My dad, who deserves credit for the basic idea of this article, has used a very helpful illustration of this concept. Imagine that someone is pouring out sand into your hands. If you close your hands to try to hold on to the sand, you can only hold a little bit. But if you open your hands and allow the excess to run over the sides, your hands hold more. I think that really shows the point here. God has given His people so much that they shouldn’t try to hold on to it all with a tight grasp, but rather allow His blessings to flow over and bless others.
The second reason God gives in the passage is that His people are to remember that they were once slaves in a foreign land. They are to remember that they have been the strangers in a strange land, the ones without means. God’s people should have tender hearts towards the people around them and not forget their own history. As Americans, almost all of us can trace our histories back to people who left their homelands to make a new way in a new land. As believers, we too have been set free from slavery and are living in a land that is not our ultimate home.
So what application can we make of these concepts today? Well, one thing might be to look at ways we can provide work for others so that they can support themselves and their families. By all means, we should continue to give to our churches and to charitable causes as we are led. But are there other ways we might be able to help people in need? While being a good steward of our finances, are there things I could hire someone else to do for us? Maybe I can hire someone to clean my house or mow my yard. Maybe I can have someone come do some work on my house that needs to be done. Maybe I can spend money at stores or at restaurants (within my budget, of course). Maybe I could have someone change the oil and rotate the tires on my car.
These are just ideas, of course. I’m not about to tell anyone that they must do any of the above. I’m sure all of us have ways that we can be a blessing to others out of the abundance that God has blessed us with. I’m also sure that most of us are already tenderhearted towards the needs of those around us. I don’t want anyone to read my words here as an attempt to guilt anyone. Far from it! But maybe there are others who have wondered about ways they can help people in need. I would love to hear your thoughts about modern day gleaning.

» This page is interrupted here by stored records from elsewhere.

-- ==== Sys2Proof/Decode.lean ====
section
/-! DEFINITION. The decoder: total on every 42-bit host transaction (R71) and every 32-bit command word (R73),
rejecting by name; after it the encoder, written from the same tables (R71, R75). -/

namespace Sys2Proof

/-- Why the decoder rejects a word. The first three are command words (R77, R78), the others host transactions
(R72, R78). -/
inductive Reject where
  /-- RSV, bits 31:5 of a command word, is not 0 -/
  | reservedBits
  /-- OP is 0x5 to 0xF -/
  | reservedOp
  /-- G = 1 with NOP or LOOKUP -/
  | gNotAllowed
  /-- SZ = 0 -/
  | byteSize
  /-- SZ = 1 -/
  | halfwordSize
  /-- SZ = 3 -/
  | reservedSize
deriving DecidableEq, Repr

/-- What a decoder answers. -/
inductive Decoded (α : Type) where
  | ok (a : α)
  | rejected (why : Reject)
deriving DecidableEq, Repr

/-- The answer with its reason forgotten. -/
def Decoded.toOption {α : Type} : Decoded α → Option α
  | .ok a => some a
  | .rejected _ => none

/-! ### Command words (R73 to R77) -/

/-- OP, bits 3:0 (R73). -/
def cwOp (w : Word) : BitVec 4 := w.extractLsb' 0 4
/-- G, bit 4 (R73). -/
def cwG (w : Word) : Bool := w.getLsbD 4
/-- RSV, bits 31:5 (R73). -/
def cwRsv (w : Word) : BitVec 27 := w.extractLsb' 5 27

/-- The command a word stands for, by the fields of R73 and the map of R74. -/
def decodeCommand (w : Word) : Decoded Command :=
  if cwRsv w ≠ 0 then .rejected .reservedBits
  else
    match (cwOp w).toNat, cwG w with
    | 0, false => .ok .nop
    | 0, true => .rejected .gNotAllowed
    | 1, false => .ok .lookup
    | 1, true => .rejected .gNotAllowed
    | 2, g => .ok (.draw .cb g)
    | 3, g => .ok (.draw .mono g)
    | 4, g => .ok (.draw .rgb565 g)
    | _, _ => .rejected .reservedOp

/-- The instruction of a command. -/
def Command.toInstr : Command → Instr
  | .nop => .nop
  | .lookup => .lookup
  | .draw .cb false => .drawCb
  | .draw .cb true => .drawCbG
  | .draw .mono false => .drawMono
  | .draw .mono true => .drawMonoG
  | .draw .rgb565 false => .draw565
  | .draw .rgb565 true => .draw565G

/-! ### Host transactions (R71, R72) -/

/-- W, bit 41 (R71). -/
def htW (t : HT) : Bool := t.getLsbD 41
/-- SZ, bits 40:39 (R71). -/
def htSz (t : HT) : BitVec 2 := t.extractLsb' 39 2
/-- OFF, bits 38:32 (R71). -/
def htOff (t : HT) : BitVec 7 := t.extractLsb' 32 7
/-- DATA, bits 31:0 (R71). -/
def htData (t : HT) : Word := t.extractLsb' 0 32

/-- A word write: for CMD its data is read as the command word (R70), where that is a legal one; every other word write
is `wr`. [log 19] -/
def decodeWrite (off : BitVec 7) (data : Word) : Instr :=
  if off = cmdOffset then
    match decodeCommand data with
    | .ok c => c.toInstr
    | .rejected _ => .wr off data
  else .wr off data

/-- The instruction of a host transaction (R70 to R72). Only SZ = 2 is an instruction; a read's DATA is ignored. Any
OFF decodes: a misaligned one is an instruction whose effect is the bus error of R91. [log 20, 21] -/
def decodeHt (t : HT) : Decoded Instr :=
  match (htSz t).toNat with
  | 0 => .rejected .byteSize
  | 1 => .rejected .halfwordSize
  | 2 => .ok (if htW t then decodeWrite (htOff t) (htData t) else .rd (htOff t))
  | _ => .rejected .reservedSize

/-! ### The encoder -/

/-- Packs the four fields of R71: W, SZ, OFF, DATA from the top. -/
def packHt (w : Bool) (sz : BitVec 2) (off : BitVec 7) (data : Word) : HT :=
  BitVec.cast (n := 1 + 2 + 7 + 32) rfl (BitVec.ofBool w ++ sz ++ off ++ data)

/-- The command word of a command (R75). -/
def encodeCommand : Command → Word
  | .nop => 0x00000000
  | .lookup => 0x00000001
  | .draw .cb false => 0x00000002
  | .draw .cb true => 0x00000012
  | .draw .mono false => 0x00000003
  | .draw .mono true => 0x00000013
  | .draw .rgb565 false => 0x00000004
  | .draw .rgb565 true => 0x00000014

/-- A word write of `w` to CMD, the transaction that carries a command word (R70). -/
def commandHt (w : Word) : HT := packHt true 2 cmdOffset w

/-- The host transaction of an instruction (R70, R71, R75). -/
def encode : Instr → HT
  | .nop => commandHt (encodeCommand .nop)
  | .lookup => commandHt (encodeCommand .lookup)
  | .drawCb => commandHt (encodeCommand (.draw .cb false))
  | .drawCbG => commandHt (encodeCommand (.draw .cb true))
  | .drawMono => commandHt (encodeCommand (.draw .mono false))
  | .drawMonoG => commandHt (encodeCommand (.draw .mono true))
  | .draw565 => commandHt (encodeCommand (.draw .rgb565 false))
  | .draw565G => commandHt (encodeCommand (.draw .rgb565 true))
  | .wr off data => packHt true 2 off data
  | .rd off => packHt false 2 off 0

/-! ### Words as the opcode table numbers them -/

/-- The host transaction that presents a table word: a row of at most 32 bits is a command word, carried by a write to
CMD (R70); a wider row is the 42-bit transaction itself (R71). [log 22] -/
def tableHt (nbits w : Nat) : HT :=
  if nbits ≤ 32 then commandHt (BitVec.ofNat 32 w) else BitVec.ofNat 42 w

/-- The instruction the decoder reads from a table word; none where it refuses, or where the word has bits above its
format's width. [log 22] -/
def decodeTableWord (nbits w : Nat) : Option Instr :=
  if nbits ≤ 32 then
    if w < 2 ^ 32 then (decodeCommand (BitVec.ofNat 32 w)).toOption.map Command.toInstr else none
  else if w < 2 ^ 42 then (decodeHt (BitVec.ofNat 42 w)).toOption
  else none

end Sys2Proof
end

2 thoughts on “Gleaning: Blessing others as God has blessed you”
I think this is a good idea. By encouraging people to work, we will make them feel better about themselves, and we will discourage dependency by interposing work between them and what we want to give them as well as inculcating good work habits.
I remember that there was a gentleman whom I wanted to help, yet he seemed to quickly grow dependent on gifts. Consequently, I would look for things I could hire him to do. That was helpful to me (such as when I was vacation), and it was helpful to him because he was able to get extra money. It wasn’t exactly charity, but it was a mutually beneficial relationship.
I think your article is worth thinking about.
Sometimes I think of what I do with clothes and household items that I don’t need anymore as an opportunity to allow gleaning. I could try to sell them online or at a garage sale, or I could donate them to Goodwill or the like. That contributes to jobs for the workers, and the items are then sold for less money to people who can’t afford higher priced goods (and yes, others who can). The money the store raises is also used for charitable programs. Thanks Rachel.